No puedo evitar que mi mente evoque a Gustavo Adolfo Bécquer cuando Xavier Rodríguez Ruera, autor del recién publicado poemario La vida enorme, habla sobre su proceso creativo, el cual afirma venirle dado de algún misterioso —o no— lugar. Asegura escribir sus poemas de forma automática y no volver a ellos una vez cobran vida en el papel, pues entiende que ya habían sido creados en un momento previo.

Con otras palabras, viene a decir que se insemina de impresiones, las gesta durante un tiempo en sus entrañas y un día las pare. Al respecto, el romántico autor, que liberó a nuestra poesía de encorsetamientos métricos, en sus Cartas literarias a una mujer también afirmaba «…cuando siento no escribo. Guardo, sí, en mi cerebro, escritas, como en un libro misterioso, las impresiones que han dejado en él su huella al pasar […] duermen en mi memoria hasta el instante en que, puro, tranquilo, sereno y revestido, por decirlo así, de un poder sobrenatural, mi espíritu las evoca…» y añadía «escribo como el que copia de una página ya escrita…».

La Vida Enorme tal vez lo que nos muestre sea eso: dibujos —reproducciones— de un paisaje emocional sentido en un momento distinto al del acto de escritura.

A priori la estructura que conforma el libro (al menos sus cuatro primeras partes: Infancia, Insolación, Desolación y Templanza) parecería indicarnos que corresponde a etapas vitales o a estadios de madurez creativa, pero a mi entender todo el poemario es una única pieza cuyo sujeto lírico nos muestra impresiones recordadas, imaginadas, absorbidas de lecturas o incluso inspiradas en las vidas de los diversos autores que navegan entre sus páginas. Como si dispusiera de una cámara fotográfica sensorial la voz poética captura imágenes que después positiva en palabras. Algunas —me refiero a las palabras— parecen proceder de una voz lejana, ajena incluso; otras sin embargo deambulan junto a él por su ciudad; todas, a paso cadente.

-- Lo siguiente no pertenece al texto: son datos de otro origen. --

/-! `withSeqNext` -/

@[simp] theorem State.withSeqNext_params (s : State) (a : Option Word) : (s.withSeqNext a).params = s.params := rfl
@[simp] theorem State.withSeqNext_gpr (s : State) (a : Option Word) : (s.withSeqNext a).gpr = s.gpr := rfl
@[simp] theorem State.withSeqNext_pc (s : State) (a : Option Word) : (s.withSeqNext a).pc = s.pc := rfl
@[simp] theorem State.withSeqNext_cpsr (s : State) (a : Option Word) : (s.withSeqNext a).cpsr = s.cpsr := rfl
@[simp] theorem State.withSeqNext_spsr (s : State) (a : Option Word) : (s.withSeqNext a).spsr = s.spsr := rfl
@[simp] theorem State.withSeqNext_spsrValid (s : State) (a : Option Word) : (s.withSeqNext a).spsrValid = s.spsrValid := rfl
@[simp] theorem State.withSeqNext_ie (s : State) (a : Option Word) : (s.withSeqNext a).ie = s.ie := rfl
@[simp] theorem State.withSeqNext_iflag (s : State) (a : Option Word) : (s.withSeqNext a).iflag = s.iflag := rfl
@[simp] theorem State.withSeqNext_waitcnt (s : State) (a : Option Word) : (s.withSeqNext a).waitcnt = s.waitcnt := rfl
@[simp] theorem State.withSeqNext_ime (s : State) (a : Option Word) : (s.withSeqNext a).ime = s.ime := rfl
@[simp] theorem State.withSeqNext_postflg (s : State) (a : Option Word) : (s.withSeqNext a).postflg = s.postflg := rfl
@[simp] theorem State.withSeqNext_timers (s : State) (a : Option Word) : (s.withSeqNext a).timers = s.timers := rfl
@[simp] theorem State.withSeqNext_dma (s : State) (a : Option Word) : (s.withSeqNext a).dma = s.dma := rfl
@[simp] theorem State.withSeqNext_bios (s : State) (a : Option Word) : (s.withSeqNext a).bios = s.bios := rfl
@[simp] theorem State.withSeqNext_ewram (s : State) (a : Option Word) : (s.withSeqNext a).ewram = s.ewram := rfl
@[simp] theorem State.withSeqNext_iwram (s : State) (a : Option Word) : (s.withSeqNext a).iwram = s.iwram := rfl
@[simp] theorem State.withSeqNext_rom (s : State) (a : Option Word) : (s.withSeqNext a).rom = s.rom := rfl
@[simp] theorem State.withSeqNext_extMem (s : State) (a : Option Word) : (s.withSeqNext a).extMem = s.extMem := rfl
@[simp] theorem State.withSeqNext_halted (s : State) (a : Option Word) : (s.withSeqNext a).halted = s.halted := rfl
@[simp] theorem State.withSeqNext_seqNext (s : State) (a : Option Word) : (s.withSeqNext a).seqNext = a := rfl
@[simp] theorem State.withSeqNext_lastCost (s : State) (a : Option Word) : (s.withSeqNext a).lastCost = s.lastCost := rfl
@[simp] theorem State.withSeqNext_tally (s : State) (a : Option Word) : (s.withSeqNext a).tally = s.tally := rfl
@[simp] theorem State.withSeqNext_ir (s : State) (a : Option Word) : (s.withSeqNext a).ir = s.ir := rfl
@[simp] theorem State.withSeqNext_diag (s : State) (a : Option Word) : (s.withSeqNext a).diag = s.diag := rfl
@[simp] theorem State.withSeqNext_fatal (s : State) (a : Option Word) : (s.withSeqNext a).fatal = s.fatal := rfl
@[simp] theorem State.withSeqNext_cyclesTotal (s : State) (a : Option Word) : (s.withSeqNext a).cyclesTotal = s.cyclesTotal := rfl
@[simp] theorem State.withSeqNext_lastIrq (s : State) (a : Option Word) : (s.withSeqNext a).lastIrq = s.lastIrq := rfl
@[simp] theorem State.withSeqNext_drawCount (s : State) (a : Option Word) : (s.withSeqNext a).drawCount = s.drawCount := rfl
@[simp] theorem State.withSeqNext_extCount (s : State) (a : Option Word) : (s.withSeqNext a).extCount = s.extCount := rfl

Es cierto que a este poemario lo pueblan muchas aves, como se afirma en el epílogo, pero bajo mi criterio el hilo que hilvana estos poemas es azul. Como las notas musicales que tocaban en las comunidades afroamericanas, los versos tienen la tonalidad de la melancolía y la tristeza, entroncada con los tópicos literarios tempus fugit y ubi sunt. Los matices celestes son recurrentes, como las “manitas / azules tapándose la cara" que aparecen en la composición “Poema, niño, árbol” con la que se abre el repertorio, o como los ¿introspectivos? “rincones azules” presentes en más de una ocasión. También “agosto” es azul, el “mar azul de la Costa Brava”, una “azul tarde infinita”, el “horizonte azul”, el “fuego azul del viento” y “la mancha azul de una taza”, solo por citar algunos ejemplos.

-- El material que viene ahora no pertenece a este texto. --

-- ==== Sys2Proof/Laws/Bus.lean ====
section
/-! SUPPORT. What a bus access can do: a read changes the accounting, the log and the count of foreign reads only; a
write changes memory, devices and the accounting only. -/

set_option Elab.async false

namespace Sys2Proof.Machine

/-- What a read of the bus leaves: everything but the accounting, the log and the count of foreign reads. -/
structure Looked (s t : State) : Prop where
  same : t = { s with seqNext := t.seqNext, lastCost := t.lastCost, tally := t.tally, diag := t.diag,
                      extCount := t.extCount }
  diag : ∃ l, t.diag = s.diag ++ l

/-- What a write of the bus leaves: registers, status words, `pc`, parameters and images. -/
structure OnBus (s t : State) : Prop where
  same : t = { s with ie := t.ie, iflag := t.iflag, waitcnt := t.waitcnt, ime := t.ime, postflg := t.postflg,
                      timers := t.timers, dma := t.dma, ewram := t.ewram, iwram := t.iwram, extMem := t.extMem,
                      halted := t.halted, seqNext := t.seqNext, lastCost := t.lastCost, tally := t.tally,
                      diag := t.diag, extCount := t.extCount }
  ran : Ran s t

theorem Looked.refl (s : State) : Looked s s := ⟨rfl, [], (List.append_nil _).symm⟩

theorem Looked.trans {s t u : State} (h : Looked s t) (k : Looked t u) : Looked s u := by
  obtain ⟨h1, l, hl⟩ := h
  obtain ⟨k1, m, hm⟩ := k
  refine ⟨?_, l ++ m, by rw [hm, hl, List.append_assoc]⟩
  rw [k1, h1]

theorem OnBus.refl (s : State) : OnBus s s := ⟨rfl, .refl s⟩

theorem OnBus.trans {s t u : State} (h : OnBus s t) (k : OnBus t u) : OnBus s u := by
  obtain ⟨h1, hr⟩ := h
  obtain ⟨k1, kr⟩ := k
  refine ⟨?_, hr.trans kr⟩
  rw [k1, h1]

theorem Looked.ran {s t : State} (h : Looked s t) : Ran s t := by
  obtain ⟨h, hd⟩ := h
  rw [h]
  exact ⟨rfl, rfl, rfl, rfl, rfl, rfl, rfl, hd, fun m => ⟨m.1, m.2, m.3, m.4, m.5, m.6⟩,
    fun r => ⟨r.1, r.2, r.3, r.4, r.5, r.6, r.7⟩, fun _ => rfl, id, fun _ e => .inl e⟩

theorem Looked.onBus {s t : State} (h : Looked s t) : OnBus s t := by
  refine ⟨?_, h.ran⟩
  rw [h.same]

theorem Looked.log (s : State) (e : DiagEvent) : Looked s (s.log e) := ⟨rfl, [e], rfl⟩

theorem Looked.logIf (s : State) (b : Bool) (e : DiagEvent) : Looked s (s.logIf b e) := by
  cases b
  · exact .refl s
  · exact .log s e

/-! ### Reads -/

theorem account_looked (a : Word) (n c : Nat) (s : State) : Looked s (account a n c s) :=
  ⟨rfl, [], (List.append_nil _).symm⟩

theorem withExtCount_looked (s : State) (n : Nat) : Looked s (s.withExtCount n) := ⟨rfl, [], (List.append_nil _).symm⟩

theorem logBeyondRom_looked (a : Word) (n : Nat) (s : State) : Looked s (logBeyondRom a n s) := by
  induction n with
  | zero => exact .refl s
  | succ n ih => exact ih.trans (.logIf _ _ _)

theorem extRead_looked (d : Config.ExtDevice) (w : Width) (a : Word) (s : State) : Looked s (extRead d w a s).2 := by
  simp only [extRead]
  split
  · exact account_looked ..
  · exact (account_looked ..).trans (withExtCount_looked ..)

theorem unmappedRead8_looked (a : Word) (s : State) : Looked s (unmappedRead8 a s).2 :=
  (Looked.log ..).trans (account_looked ..)

theorem outerRead8_looked (a : Word) (s : State) : Looked s (outerRead8 a s).2 := by
  unfold outerRead8
  split
  · split
    · exact extRead_looked ..
    · exact unmappedRead8_looked ..
  · exact unmappedRead8_looked ..

theorem ioBytes_looked (a : Word) (n : Nat) (s : State) : Looked s (ioBytes a n s).2 := by
  induction n generalizing a s with
  | zero => exact .refl s
  | succ n ih =>
    simp only [ioBytes]
    refine Looked.trans ?_ (ih _ _)
    split
    · exact .refl s
    · exact outerRead8_looked ..

/-- A read that a device supports. -/
theorem nativeRead_looked {w : Width} {a : Word} {s : State} {r : Word × State} (h : nativeRead w a s = some r) :
    Looked s r.2 := by
  unfold nativeRead at h
  split at h
  · cases h; exact account_looked ..
  · cases h; exact account_looked ..
  · cases h; exact account_looked ..
  · cases h; exact (account_looked ..).trans (ioBytes_looked ..)
  · cases h; exact (logBeyondRom_looked ..).trans (account_looked ..)
  · split at h
    · cases h; exact extRead_looked ..
    · cases h
  · cases h

theorem read8_looked (a : Word) (s : State) : Looked s (read8 a s).2 := by
  unfold read8
  cases h : nativeRead .byte a s with
  | none => exact unmappedRead8_looked ..
  | some r => exact nativeRead_looked h

theorem read16_looked (a : Word) (s : State) : Looked s (read16 a s).2 := by
  unfold read16
  split
  · exact nativeRead_looked ‹_›
  · exact (read8_looked ..).trans (read8_looked ..)

theorem read32_looked (a : Word) (s : State) : Looked s (read32 a s).2 := by
  unfold read32
  split
  · exact nativeRead_looked ‹_›
  · exact (read16_looked ..).trans (read16_looked ..)

/-- Any read of the bus. -/
theorem memRead_looked (w : Width) (a : Word) (s : State) : Looked s (memRead w a s).2 := by
  cases w
  · exact read8_looked ..
  · exact read16_looked ..
  · exact read32_looked ..

/-! ### The register cells -/

/-- A cell of the DMA engine. -/
def Cell.isDma : Cell → Bool
  | .dmaSad _ | .dmaDad _ | .dmaCntL _ | .dmaCntH _ => true
  | .tmCntL _ | .tmCntH _ | .ie | .iflag | .waitcnt | .ime | .postflg | .haltcnt => false

theorem mergeMasked_masked {n : Nat} {raw mask v m : BitVec n} (h : raw &&& mask = raw) :
    mergeMasked raw mask v m &&& mask = mergeMasked raw mask v m := by
  have hb : ∀ i, (raw.getLsbD i && mask.getLsbD i) = raw.getLsbD i := fun i => by rw [← BitVec.getLsbD_and, h]
  apply BitVec.eq_of_getLsbD_eq
  intro i hi
  have := hb i
  simp only [mergeMasked, BitVec.getLsbD_and, BitVec.getLsbD_or, BitVec.getLsbD_not]
  grind

theorem iflag_ack_masked {f x : Half} (h : f &&& 0x3FFF#16 = f) : (f &&& ~~~x) &&& 0x3FFF#16 = f &&& ~~~x := by
  have hb : ∀ i, (f.getLsbD i && (0x3FFF#16).getLsbD i) = f.getLsbD i := fun i => by rw [← BitVec.getLsbD_and, h]
  apply BitVec.eq_of_getLsbD_eq
  intro i hi
  have := hb i
  simp only [BitVec.getLsbD_and, BitVec.getLsbD_not]
  grind

theorem Timer.ok_iff {t : Timer} : t.ok = true ↔ t.ctrl &&& 0x00C7#16 = t.ctrl ∧ t.sub < 1024 := by simp [Timer.ok]

theorem DmaChannel.ok_iff {c : DmaChannel} : c.ok = true ↔
    c.cntH &&& 0xFFE0#16 = c.cntH ∧ c.cntLatch ≤ 0x10000 ∧ (c.running = true ∨ c.enabled = true → 1 ≤ c.cntLatch) := by
  cases hr : c.running <;> cases he : c.enabled <;> simp [DmaChannel.ok, hr, he, and_assoc]

theorem Timer.ok_writeCtrl {t : Timer} (h : t.ok = true) (v m : Half) : (t.writeCtrl v m).ok = true := by
  obtain ⟨hc, hs⟩ := Timer.ok_iff.mp h
  unfold Timer.writeCtrl
  simp only
  split
  · exact Timer.ok_iff.mpr ⟨mergeMasked_masked hc, Nat.zero_lt_succ _⟩
  · exact Timer.ok_iff.mpr ⟨mergeMasked_masked hc, hs⟩

/-- The unit count of a channel is at least 1 and at most 65536 (R464). -/
theorem DmaChannel.count_bounds (x : Fin 4) (c : DmaChannel) : 1 ≤ c.count x ∧ c.count x ≤ 0x10000 := by
  have small : (c.cntL &&& 0x3FFF#16).toNat ≤ 0x3FFF := by
    rw [BitVec.toNat_and]
    exact Nat.and_le_right
  have pos : ∀ b : Half, b ≠ 0 → 1 ≤ b.toNat := fun b hb =>
    Nat.pos_of_ne_zero fun e => hb (BitVec.eq_of_toNat_eq (by simpa using e))
  unfold DmaChannel.count
  split
  · split
    · decide
    · exact ⟨pos _ ‹_›, Nat.le_of_lt c.cntL.isLt⟩
  · split
    · decide
    · exact ⟨pos _ ‹_›, by omega⟩

theorem DmaChannel.ok_writeCntH {c : DmaChannel} (h : c.ok = true) (x : Fin 4) (v m : Half) :
    (c.writeCntH x v m).ok = true := by
  obtain ⟨hc, hb, hp⟩ := DmaChannel.ok_iff.mp h
  unfold DmaChannel.writeCntH
  simp only
  split
  · exact DmaChannel.ok_iff.mpr ⟨mergeMasked_masked hc, (DmaChannel.count_bounds x _).2,
      fun _ => (DmaChannel.count_bounds x _).1⟩
  · rename_i hne
    refine DmaChannel.ok_iff.mpr ⟨mergeMasked_masked hc, hb, ?_⟩
    intro hre
    rcases hre with hr | he
    · exact hp (.inl hr)
    · cases hold : c.enabled
      · simp [hold] at hne
        exact absurd he (by simpa using hne)
      · exact hp (.inr hold)

/-- A write hook changes its own register and keeps the invariant's parts. -/
theorem onWrite_onBus {cell : Cell} {s : State} (v m : Word) (hd : cell.isDma = true → s.params.dmaPresent = true) :
    OnBus s (cell.onWrite v m s) := by
  cases cell with
  | tmCntL k => exact ⟨rfl, ran_withTimer s k _ fun h => h⟩
  | tmCntH k => exact ⟨rfl, ran_withTimer s k _ fun h => Timer.ok_writeCtrl h _ _⟩
  | ie => exact ⟨rfl, ran_withIe s _ fun h => mergeMasked_masked h⟩
  | iflag => exact ⟨rfl, ran_withIflag s _ fun h => iflag_ack_masked h⟩
  | waitcnt => exact ⟨rfl, ran_withWaitcnt s _ fun h => mergeMasked_masked h⟩
  | ime => exact ⟨rfl, ran_withIme s _ fun h => mergeMasked_masked h⟩
  | postflg => exact ⟨rfl, ran_withPostflg s _ fun h => mergeMasked_masked h⟩
  | haltcnt => exact ⟨rfl, ran_withHalted s _⟩
  | dmaSad x => exact ⟨rfl, ran_withDma s x _ (hd rfl) fun h => h⟩
  | dmaDad x => exact ⟨rfl, ran_withDma s x _ (hd rfl) fun h => h⟩
  | dmaCntL x => exact ⟨rfl, ran_withDma s x _ (hd rfl) fun h => h⟩
  | dmaCntH x => exact ⟨rfl, ran_withDma s x _ (hd rfl) fun h => DmaChannel.ok_writeCntH h x _ _⟩

/-! ### Writes -/

theorem OnBus.params {s t : State} (h : OnBus s t) : t.params = s.params := h.ran.params

theorem writeCells_onBus (a n : Nat) (v : Word) (cells : List Cell) (s : State)
    (hd : ∀ cell ∈ cells, cell.isDma = true → s.params.dmaPresent = true) : OnBus s (writeCells a n v cells s) := by
  induction cells generalizing s with
  | nil => exact .refl s
  | cons cell rest ih =>
    have first : OnBus s
        (if cell.overlaps a n then
          cell.onWrite (toLanes cell.base a v) (toLanes cell.base a (byteMask n) &&& byteMask cell.width) s
        else s) := by
      split
      · exact onWrite_onBus _ _ (hd cell (List.mem_cons_self ..))
      · exact .refl s
    exact first.trans (ih _ fun c hc hi => first.params ▸ hd c (List.mem_cons_of_mem _ hc) hi)

/-- The cells of the DMA engine exist only with the engine (R462). -/
theorem allCells_dma {p : Config.Params} {cell : Cell} (h : cell ∈ allCells p) (hi : cell.isDma = true) :
    p.dmaPresent = true := by
  unfold allCells at h
  split at h
  · assumption
  · have : ∀ c ∈ coreCells, Cell.isDma c = false := by decide
    rw [this cell h] at hi
    cases hi

theorem Memory.ok_iff {m : Memory} {n : Nat} : m.ok n = true ↔ m.wf = true ∧ m.below n = true := by simp [Memory.ok]

theorem Memory.ok_setBytes {m : Memory} {k : Nat} (h : m.ok k = true) (place : Nat → Nat) (v : Nat → Byte) (n : Nat)
    (hp : ∀ i, i < n → place i < k) : (m.setBytes place v n).ok k = true := by
  obtain ⟨hw, hb⟩ := Memory.ok_iff.mp h
  exact Memory.ok_iff.mpr ⟨Memory.wf_setBytes hw _ _ _, Memory.below_setBytes hb _ _ _ hp⟩

theorem ewramOffset_lt (a : Word) : ewramOffset a < Config.ewramSize := by
  rw [ewramOffset, BitVec.toNat_and]
  exact Nat.lt_of_le_of_lt Nat.and_le_right (by decide)

theorem iwramOffset_lt (a : Word) : iwramOffset a < Config.iwramSize := by
  rw [iwramOffset, BitVec.toNat_and]
  exact Nat.lt_of_le_of_lt Nat.and_le_right (by decide)

theorem withEwram_onBus (s : State) (place : Nat → Word) (v : Nat → Byte) (n : Nat) :
    OnBus s (s.withEwram (s.ewram.setBytes (fun i => ewramOffset (place i)) v n)) :=
  ⟨rfl, ran_withEwram s _ fun h => Memory.ok_setBytes h _ _ _ fun _ _ => ewramOffset_lt _⟩

theorem withIwram_onBus (s : State) (place : Nat → Word) (v : Nat → Byte) (n : Nat) :
    OnBus s (s.withIwram (s.iwram.setBytes (fun i => iwramOffset (place i)) v n)) :=
  ⟨rfl, ran_withIwram s _ fun h => Memory.ok_setBytes h _ _ _ fun _ _ => iwramOffset_lt _⟩

theorem withExtMem_onBus (s : State) (place : Nat → Nat) (v : Nat → Byte) (n : Nat) :
    OnBus s (s.withExtMem (s.extMem.setBytes place v n)) :=
  ⟨rfl, ran_withExtMem s _ fun h => Memory.wf_setBytes h _ _ _⟩

theorem account_onBus (a : Word) (n c : Nat) (s : State) : OnBus s (account a n c s) := (account_looked ..).onBus

theorem extWrite_onBus (d : Config.ExtDevice) (w : Width) (a v : Word) (s : State) : OnBus s (extWrite d w a v s) := by
  simp only [extWrite]
  split
  · exact (account_onBus ..).trans (withExtMem_onBus (account a w.size _ s) _ _ _)
  · exact account_onBus ..

theorem unmappedWrite8_onBus (a : Word) (s : State) : OnBus s (unmappedWrite8 a s) :=
  ((Looked.log ..).trans (account_looked ..)).onBus

theorem outerWrite8_onBus (a v : Word) (s : State) : OnBus s (outerWrite8 a v s) := by
  unfold outerWrite8
  split
  · split
    · exact extWrite_onBus ..
    · exact unmappedWrite8_onBus ..
  · exact unmappedWrite8_onBus ..

theorem ioOuterWrites_onBus (a v : Word) (n : Nat) (s : State) : OnBus s (ioOuterWrites a v n s) := by
  induction n with
  | zero => exact .refl s
  | succ n ih =>
    simp only [ioOuterWrites]
    split
    · exact ih
    · exact ih.trans (outerWrite8_onBus ..)

theorem ioWrite_onBus (w : Width) (a v : Word) (s : State) : OnBus s (ioWrite w a v s) := by
  refine OnBus.trans ?_ (ioOuterWrites_onBus ..)
  exact (account_onBus ..).trans (writeCells_onBus _ _ _ _ _ fun c hc hi => allCells_dma hc hi)

/-- A write that a device supports. -/
theorem nativeWrite_onBus {w : Width} {a v : Word} {s t : State} (h : nativeWrite w a v s = some t) : OnBus s t := by
  unfold nativeWrite at h
  split at h
  · cases h; exact account_onBus ..
  · cases h; exact (account_onBus ..).trans (withEwram_onBus (account a w.size _ s) _ _ _)
  · cases h; exact (account_onBus ..).trans (withIwram_onBus (account a w.size _ s) _ _ _)
  · cases h; exact ioWrite_onBus ..
  · cases h; exact account_onBus ..
  · split at h
    · cases h; exact extWrite_onBus ..
    · cases h
  · cases h

theorem write8_onBus (a v : Word) (s : State) : OnBus s (write8 a v s) := by
  unfold write8
  cases h : nativeWrite .byte a v s with
  | none => exact unmappedWrite8_onBus ..
  | some r => exact nativeWrite_onBus h

theorem write16_onBus (a v : Word) (s : State) : OnBus s (write16 a v s) := by
  unfold write16
  split
  · exact nativeWrite_onBus ‹_›
  · exact (write8_onBus ..).trans (write8_onBus ..)

theorem write32_onBus (a v : Word) (s : State) : OnBus s (write32 a v s) := by
  unfold write32
  split
  · exact nativeWrite_onBus ‹_›
  · exact (write16_onBus ..).trans (write16_onBus ..)

/-- Any write of the bus. -/
theorem memWrite_onBus (w : Width) (a v : Word) (s : State) : OnBus s (memWrite w a v s) := by
  cases w
  · exact write8_onBus ..
  · exact write16_onBus ..
  · exact write32_onBus ..

end Sys2Proof.Machine
end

La imagen del mar y los barcos que lo surcan también es reincidente, barcos como trenes que dejas pasar. O la de ese amor que hubo una vez, antes de que todo fueran cuerpos, recordado en los poemas “El poeta Heine esboza su autorretrato en el exilio” y en “Hamburgo, hacia 1830”. Pero no son estos los únicos símbolos que aparecen repetidos entre sus páginas y que invitan a indagar en su significación.

Tan enorme es la vida como para ser contada a través de una pluma, la del pájaro o la del poeta que escribe.

Hay poemas
que nacen muertos, en momentos
de fatiga o de rabia, con manitas
azules tapándose la cara.
Una piedra blanca
señala su existencia
en el lugar
más apartado de la página.
Y luego están los otros,
los que logran crecer
hasta alcanzar la estatura de un árbol,
los poemas serenos de profundas
raíces y frondosa melena,
que soportan
el rayo, cantan la tormenta,
y en cuyas ramas construyen
su habitación
los pájaros.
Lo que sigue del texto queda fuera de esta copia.